Curtain Razor is a 1949 Warner Bros. Looney Tunes short directed by Friz Freleng. The short was released on May 21, 1949, and stars Porky Pig.

==Plot==
An operatic tenor voice and piano music for the Act III Prelude from Richard Wagner's opera Lohengrin accompany the opening credits and earth-shaking scene as hopeful stage talents wait outside the office of Goode and Korny: Talent Agents. While singing, the voice boasts of his previous experience in other venues. The voice turns out to belong to a tiny grasshopper, who ends his performance with Blanc's trademark pronunciation of "Cuc-amonga". Porky, who is the agency's producer and listening to the auditions, tells the grasshopper he might have a spot for him.

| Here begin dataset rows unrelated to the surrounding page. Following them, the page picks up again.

-- ==== Sys2Proof/Laws/State.lean ====
section
/-! SUPPORT. One lemma per field per update of the state: what each named update leaves in each field. -/

namespace Sys2Proof.Machine

/-! ### `afterRead` -/

@[simp] theorem State.afterRead_a (s : State) (a : Word) :
    (s.afterRead a).a = s.a := rfl

@[simp] theorem State.afterRead_b (s : State) (a : Word) :
    (s.afterRead a).b = s.b := rfl

@[simp] theorem State.afterRead_c (s : State) (a : Word) :
    (s.afterRead a).c = s.c := rfl

@[simp] theorem State.afterRead_d (s : State) (a : Word) :
    (s.afterRead a).d = s.d := rfl

@[simp] theorem State.afterRead_e (s : State) (a : Word) :
    (s.afterRead a).e = s.e := rfl

@[simp] theorem State.afterRead_h (s : State) (a : Word) :
    (s.afterRead a).h = s.h := rfl

@[simp] theorem State.afterRead_l (s : State) (a : Word) :
    (s.afterRead a).l = s.l := rfl

@[simp] theorem State.afterRead_flags (s : State) (a : Word) :
    (s.afterRead a).flags = s.flags := rfl

@[simp] theorem State.afterRead_sp (s : State) (a : Word) :
    (s.afterRead a).sp = s.sp := rfl

@[simp] theorem State.afterRead_pc (s : State) (a : Word) :
    (s.afterRead a).pc = s.pc := rfl

@[simp] theorem State.afterRead_ime (s : State) (a : Word) :
    (s.afterRead a).ime = s.ime := rfl

@[simp] theorem State.afterRead_halted (s : State) (a : Word) :
    (s.afterRead a).halted = s.halted := rfl

@[simp] theorem State.afterRead_fault (s : State) (a : Word) :
    (s.afterRead a).fault = s.fault := rfl

@[simp] theorem State.afterRead_mem (s : State) (a : Word) :
    (s.afterRead a).mem = s.mem := rfl

@[simp] theorem State.afterRead_answers (s : State) (a : Word) :
    (s.afterRead a).answers = s.answers.tail := rfl

@[simp] theorem State.afterRead_inputs (s : State) (a : Word) :
    (s.afterRead a).inputs = s.inputs := rfl

@[simp] theorem State.afterRead_trace (s : State) (a : Word) :
    (s.afterRead a).trace = s.trace ++ [.read a (s.busAnswer a)] := rfl

@[simp] theorem State.afterRead_result (s : State) (a : Word) :
    (s.afterRead a).result = s.result := rfl

@[simp] theorem State.afterRead_cfg (s : State) (a : Word) :
    (s.afterRead a).cfg = s.cfg := rfl

/-! ### `busWrite` -/

@[simp] theorem State.busWrite_a (s : State) (a : Word) (v : Byte) :
    (s.busWrite a v).a = s.a := rfl

@[simp] theorem State.busWrite_b (s : State) (a : Word) (v : Byte) :
    (s.busWrite a v).b = s.b := rfl

@[simp] theorem State.busWrite_c (s : State) (a : Word) (v : Byte) :
    (s.busWrite a v).c = s.c := rfl

@[simp] theorem State.busWrite_d (s : State) (a : Word) (v : Byte) :
    (s.busWrite a v).d = s.d := rfl

@[simp] theorem State.busWrite_e (s : State) (a : Word) (v : Byte) :
    (s.busWrite a v).e = s.e := rfl

@[simp] theorem State.busWrite_h (s : State) (a : Word) (v : Byte) :
    (s.busWrite a v).h = s.h := rfl

@[simp] theorem State.busWrite_l (s : State) (a : Word) (v : Byte) :
    (s.busWrite a v).l = s.l := rfl

@[simp] theorem State.busWrite_flags (s : State) (a : Word) (v : Byte) :
    (s.busWrite a v).flags = s.flags := rfl

@[simp] theorem State.busWrite_sp (s : State) (a : Word) (v : Byte) :
    (s.busWrite a v).sp = s.sp := rfl
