-- ==== Sys2Proof/Laws/PerInstr.lean ====
section
/-! SUPPORT. Laws stated of every instruction as syntax, one lemma per constructor (LAWS.json). -/

namespace Sys2Proof.Laws.EncodeLength

/-- The instruction's words are as many bytes as R70 gives its first byte. -/
def Statement (i : Instr) : Prop := (encode i).length = lengthOf ((encode i).headD 0x00#8)
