/-- To the left, the bit that enters is bit 0. -/
theorem toNat_shiftLeft_or_boolByte (v : Byte) (b : Bool) :
    (v <<< 1 ||| boolByte b).toNat = v.toNat * 2 % 256 + b.toNat := by
  have hb : b.toNat < 2 := b.toNat_lt
  have hhigh : (v <<< 1).toNat = v.toNat * 2 % 256 := toNat_byte_shiftLeft v 1
  rw [toNat_or_eq_add (a := v.toNat % 128) 1 (by omega) (by rwa [toNat_boolByte]), hhigh,
    toNat_boolByte]

/-- To the right, the bit that enters is bit 7. -/
theorem toNat_shiftRight_or_boolByte (v : Byte) (b : Bool) :
    (v >>> 1 ||| boolByte b <<< 7).toNat = v.toNat / 2 + b.toNat * 128 := by
  have hv : v.toNat < 256 := v.isLt
  have hlow : (v >>> 1).toNat = v.toNat / 2 := toNat_byte_shiftRight v 1
  rw [BitVec.or_comm, toNat_or_eq_add 7 (toNat_boolByte_shiftLeft_seven b) (by omega), hlow,
    toNat_boolByte_shiftLeft_seven, Nat.add_comm]

/-- SRA keeps bit 7, so it is a shift to the right that bit 7 enters. -/
theorem and_0x80_eq_boolByte (v : Byte) : v &&& 0x80#8 = boolByte (bitAt v 7) <<< 7 := by
  apply BitVec.eq_of_toNat_eq
  rw [BitVec.toNat_and, toNat_boolByte_shiftLeft_seven]
  exact Nat.and_two_pow v.toNat 7

/-- SWAP puts each nibble in the other's place (R149). -/
theorem toNat_swap (v : Byte) :
    ((v &&& 0x0F#8) <<< 4 ||| v >>> 4).toNat = v.toNat % 16 * 16 + v.toNat / 16 := by
  have hv : v.toNat < 256 := v.isLt
  have hlow : (v &&& 0x0F#8).toNat = v.toNat % 16 := lowNibble_eq_mod v
  have hleft : ((v &&& 0x0F#8) <<< 4).toNat = v.toNat % 16 * 16 := by
    rw [toNat_byte_shiftLeft, hlow]; omega
  have hright : (v >>> 4).toNat = v.toNat / 16 := toNat_byte_shiftRight v 4
  rw [toNat_or_eq_add 4 hleft (by omega), hleft, hright]

theorem toNat_rotResult (op : RotOp) (v : Byte) (c : Bool) :
    (rotResult op v c).1.toNat = (rotNumber op v.toNat c.toNat).1 := by
  cases op with
  | rlc => rw [rotResult, toNat_shiftLeft_or_boolByte, toNat_bitAt_seven, rotNumber]
  | rrc => rw [rotResult, toNat_shiftRight_or_boolByte, toNat_bitAt_zero, rotNumber]
  | rl => exact toNat_shiftLeft_or_boolByte v c
  | rr => exact toNat_shiftRight_or_boolByte v c
  | sla => exact toNat_byte_shiftLeft v 1
  | sra =>
    rw [rotResult, and_0x80_eq_boolByte, toNat_shiftRight_or_boolByte, toNat_bitAt_seven, rotNumber]
  | swap => exact toNat_swap v
  | srl => exact toNat_byte_shiftRight v 1

/-- To the left bit 7 leaves, to the right bit 0, from SWAP none. -/
theorem rotResult_carry (op : RotOp) (v : Byte) (c : Bool) :
    (rotResult op v c).2 = (rotNumber op v.toNat c.toNat).2 := by
  cases op with
  | rlc | rl | sla => exact bitAt_seven v
  | rrc | rr | sra | srl => exact bitAt_zero v
  | swap => rfl

theorem rotResult_eq (op : RotOp) (v : Byte) (c : Bool) :
    rotResult op v c =
      (BitVec.ofNat 8 (rotNumber op v.toNat c.toNat).1, (rotNumber op v.toNat c.toNat).2) := by
  rw [← toNat_rotResult, ← rotResult_carry, BitVec.ofNat_toNat, BitVec.setWidth_eq]

theorem rotFlags_rotResult (op : RotOp) (v : Byte) (c : Bool) :
    rotFlags (rotResult op v c) =
      ⟨decide ((rotNumber op v.toNat c.toNat).1 = 0), false, false,
        (rotNumber op v.toNat c.toNat).2⟩ := by
  have hz : ((rotResult op v c).1 == 0#8) = decide ((rotNumber op v.toNat c.toNat).1 = 0) := by
    rw [← toNat_rotResult, beq_eq_decide]
    exact decide_eq_decide.mpr BitVec.toNat_inj.symm
  rw [rotFlags, hz, rotResult_carry]

end Sys2Proof.Machine
end

section
/-! PROOFS. The rotates, the shifts and the nibble swap (R138 to R150). -/

namespace Sys2Proof.Machine
open Sys2Proof.Claims

theorem encode_instrRot (op : RotOp) (o : Operand8) :
    encode (instrRot op o) = [0xCB#8, rotCode op <<< 3 ||| operandCode o] := by
  unfold instrRot; split <;> rfl

/-- What writes its operand back in both forms of R142 is described by `CbWrites`. -/
theorem cbWrites_of_exec {mk : Operand8 → Instr} {op2 : Byte} {f : State → Byte → Byte × Flags}
    (hencode : ∀ o, encode (mk o) = [0xCB#8, op2 ||| operandCode o])
    (hreg : ∀ s r, exec (mk (.reg r)) s =
      .next ((({ s with flags := (f s (s.reg r)).2 } : State).setReg r
        (f s (s.reg r)).1).finish 2 8))
    (hmem : ∀ s, exec (mk .mHL) s =
      .next ((({ s.afterRead s.hl with flags := (f s (s.busAnswer s.hl)).2 } : State).busWrite s.hl
        (f s (s.busAnswer s.hl)).1).finish 2 16)) :
    CbWrites mk op2 f := by
  intro s
  refine ⟨fun r => ⟨hencode (.reg r), ?_⟩, hencode .mHL, _, ?_, s.mem.write_storesByte s.hl _⟩
  · rw [hreg, State.withFlags_setReg_finish]
  · rw [hmem, State.afterRead_withFlags_busWrite_finish]

/-- Settles O33: `rotResult` on numbers, in a register and at HL. -/
theorem prefixedRotatesAndShifts : Obligations.PrefixedRotatesAndShifts := by
  intro k
  refine cbWrites_of_exec (encode_instrRot k) (fun s r => ?_) fun s => ?_ <;>
    (rw [exec_instrRot, State.rotOperand, rotFlags_rotResult, rotResult_eq]; rfl)

/-- RLCA, RLA, RRCA and RRA are `rotResult` on A with Z clear (R138 to R141). -/
theorem State.rotAcc_eq (s : State) (op : RotOp) :
    s.rotAcc op =
      { s with
        a := BitVec.ofNat 8 (rotNumber op s.a.toNat s.flags.c.toNat).1
        flags := ⟨false, false, false, (rotNumber op s.a.toNat s.flags.c.toNat).2⟩
        pc := s.pc + 1#16, result := .ok 4 } := by
  rw [State.rotAcc, rotResult_eq]
  rfl

/-- Settles O32: the four rows are one operation. -/
theorem accumulatorRotates : Obligations.AccumulatorRotates := by
  intro s runs
  have hrun (op : RotOp) {i : Instr} (h : exec i s = .next (s.rotAcc op)) :=
    h.trans (congrArg _ (s.rotAcc_eq op))
  exact ⟨⟨rfl, hrun .rlc rfl⟩, ⟨rfl, hrun .rl rfl⟩, ⟨rfl, hrun .rrc rfl⟩, rfl, hrun .rr rfl⟩

end Sys2Proof.Machine
end

section
/-! PROOFS. Single-bit test, reset and set (R151 to R153). -/

namespace Sys2Proof.Machine
open Sys2Proof.Claims
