-- ==== Sys2Proof/Machine/Regs.lean ====
section
/-! DEFINITION. Every BAR0 register of the manual: its offset (namespace R), its fields (namespace F), and one table row
with the access code and the reset value of each field (Table 0-3, R5 to R9), transcribed from the register tables of the
chapters. A field's reset value that the manual leaves to the board, the boot image or the part is the one that a log entry names
(entry 3). -/

namespace Sys2Proof.Machine

/-- The access codes of Table 0-3 (R5). -/
inductive Acc where
  | ro | rw | rwl | w1c | wo | rc
  deriving DecidableEq, Repr

/-- One field of a register table. -/
structure FieldRow where
  fld : Fld
  acc : Acc
  reset : Nat
  deriving DecidableEq, Repr

/-- One register table: the first offset, the (stride, count) pairs of its instances, outermost first, and its fields. -/
structure RegRow where
  base : Nat
  dims : List (Nat × Nat)
  fields : List FieldRow
  deriving DecidableEq, Repr

/-- Whether the remaining offset `d` names an instance of a register with these (stride, count) pairs. -/
def inDims : List (Nat × Nat) → Nat → Bool
  | [], d => d == 0
  | (stride, count) :: t, d => decide (d / stride < count) && inDims t (d % stride)

/-- The instance numbers, outermost first, that the remaining offset `d` names. -/
def idxDims : List (Nat × Nat) → Nat → List Nat
  | [], _ => []
  | (stride, _) :: t, d => d / stride :: idxDims t (d % stride)

namespace R
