/-- TSC's state beside its registers and the status words in SRAM. -/
structure Tsc where
  active : List Active
  ctxs : Sparse (Option Ctx)
  holds : Sparse (Option Nat)        -- the tile held by each head
  jobs : Sparse (Option Nat)         -- the product record run by each head
  jobList : List Job                 -- the jobs no head holds
  joining : Sparse (Option Ctx)      -- the context that each head is to rejoin: in a guard stop, or until its join
  grantedAt : Sparse Nat             -- the round in which each head's tile was granted
  round : Nat
  firedTick : Sparse Nat             -- 1 + the last tick in which each head fired
  clear : Sparse Nat                 -- clear ticks of each head's guard stop
  stopTicks : Sparse Nat             -- ticks of each head's guard stop
  urgentSeen : List Nat              -- class 1 candidates of the last round that got no grant (R179)
  removedAt : Sparse Nat             -- 1 + the tick in which each head last left the set (R426)
  written : Sparse Bool              -- tile indices written since the last commit, by layer × 65536 + tile
  pages : Sparse Bool                -- program pages written to staging slots, by slot × 8192 + page
  committed : Bool                   -- a live pool was committed since reset or since a reset of TSC
  svcGo : Bool
  startAt : Option Nat               -- the instant of a START whose first round has not run (R33)
  copying : Option Nat               -- the staging slot that is being copied
  barriers : List (Nat × Nat × Nat × Nat)  -- barrier, head, count, arrival tick
  deriving DecidableEq, Repr

/-! ## Link lanes (chapter 08) -/

/-- What waits for the reply of a link message. -/
inductive MsgFor where
  | nothing
  | medium (seq : Nat)               -- a MEDIUM command (R333)
  | web (m : Nat)                    -- a web Switchback of channel m (R334)
  | caps (pos : Nat)                 -- the capability or chain read of a position (R245)
  | auth                             -- the authentication exchange (R443)
  | camera (c tag : Nat)             -- a camera trigger of pipeline c (R340)
  deriving DecidableEq, Repr

/-- A link message sent and not yet answered (R240). -/
structure Msg where
  seq : Nat
  pos : Nat
  kind : Nat
  addr : Nat
  words : Nat
  data : List Word
  tries : Nat                        -- resends done
  sentAt : Nat                       -- device time of the last sending, ns
  who : MsgFor
  deriving DecidableEq, Repr

/-- An authentication exchange in progress (R443, R444). -/
structure Auth where
  step : Nat                         -- 0 AUTH_INFO, 1 to 12 CERT_READ, 13 CHALLENGE, 14 to 17 SIG_READ, 18 done
  nonce : List Byte
  cert : List Byte
  sig : List Byte
  failed : Bool                      -- a reply was missing or refused
  seq : Option Nat                   -- the HEAD_AUTH command that waits
  at_ : Nat                          -- ns at which it began
  again : Bool                       -- a repeat of the challenge only (R444)
  deriving DecidableEq, Repr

The rest of the short consists of a series of acts by various performers, most of whom Porky rejects, often via the use of a trap door:

- Act 1: A hen (who bears a resemblance to Disney's Clara Cluck) clucks "Blue Danube". Porky seems to like this act, but the hen literally "lays an egg" and takes this event in its figurative sense in that her act flopped. Porky pulls a lever next to his desk that sends the hen through a trap door in the floor. The egg hovers for a moment and hatches to reveal a sad-looking, Tweety-like chick who waves goodbye before also falling through the trap door.
- Act 2: A character resembling Cecil Turtle, but with Mel Blanc's voice says he is the "man of a thousand voices." He goes through a rapid fire montage of voice impressions (including Lionel Barrymore, Senator Claghorn, Bugs Bunny, Rochester, and Jimmy Durante). Porky says that he counted only 999 voices. The turtle is stumped as to what his thousandth voice is and exits the office hoping that he'll remember it later (a similar character is Noah's dad in the Noah Byrd Movies and series).
- Act 3: Bingo the Parrot (from "Catch as Cats Can"), Frankie the Rooster, and Al the Duck sing the popular hit song April Showers, each in the distinctive manner of their namesakes. Porky tells them that he'll consider their act but says after they leave that it was a low class act that only bobbysoxers would like. (Even though he himself is seen wearing stereotypical bobby socks and saddle shoes.)
- Act 4: A literal two-headed man enters the office. Porky gushes "Oh boy two-headed! This ought to be a sensational act!" The two-headed man exclaims "Act, Shmact! I'm the janitor," as he empties Porky's pail into another pail and leaves.
- Act 5: J. Fenton Hadding, a dog in a bathing suit, places his briefcase on the floor. It turns out to be an elevated platform that the dog rides through the office skylight five hundred feet into the air. The dog then dives into a glass of water that he is holding in his hand, describing his whole act throughout. Porky sends the dog stuck in his water glass down the trap door.
- Act 6: Crawford Coo, a man in a circus ringmaster's outfit, has a trained pigeon act. He sets up various pigeon-sized acrobatic equipment and releases the pigeons from a box, but the pigeons fly out the window. Crawford tries tap dancing instead, but Porky sends him down the trap door.
- Act 7: A shaggy dog enters. Porky thinks it's a dog act, but the dog hands him a business card, announcing that he is the Itch and Scratch Flea Circus. The dog blows a whistle and fleas hop from his back to build a tiny circus tent and carnival midway, then dismantle it when the dog blows the whistle again. The music played here is the Wackyland Rubber Band rendition of "Frat" as featured in the shorts "Tin Pan Alley Cats", "Knights Must Fall", and "Dough for the Do-Do".
- A running gag found throughout the short is the fox frequently barging in to arrogantly brag to Porky about his "sensational act", only for Porky to reject him every time. The first time happens between Act 1 and Act 2, A fox bursts in telling Porky that his act is the best ever, but Porky tells him that it's not his turn yet. The second time happens between Act 4 and Act 5 when the fox barges into the office again, telling Porky to watch his act, only for Porky tells him to go back out and wait his turn. The third and final time happens between Act 6 and Act 7 when the fox bursts in again, only for the fed-up Porky to send him down the trap door.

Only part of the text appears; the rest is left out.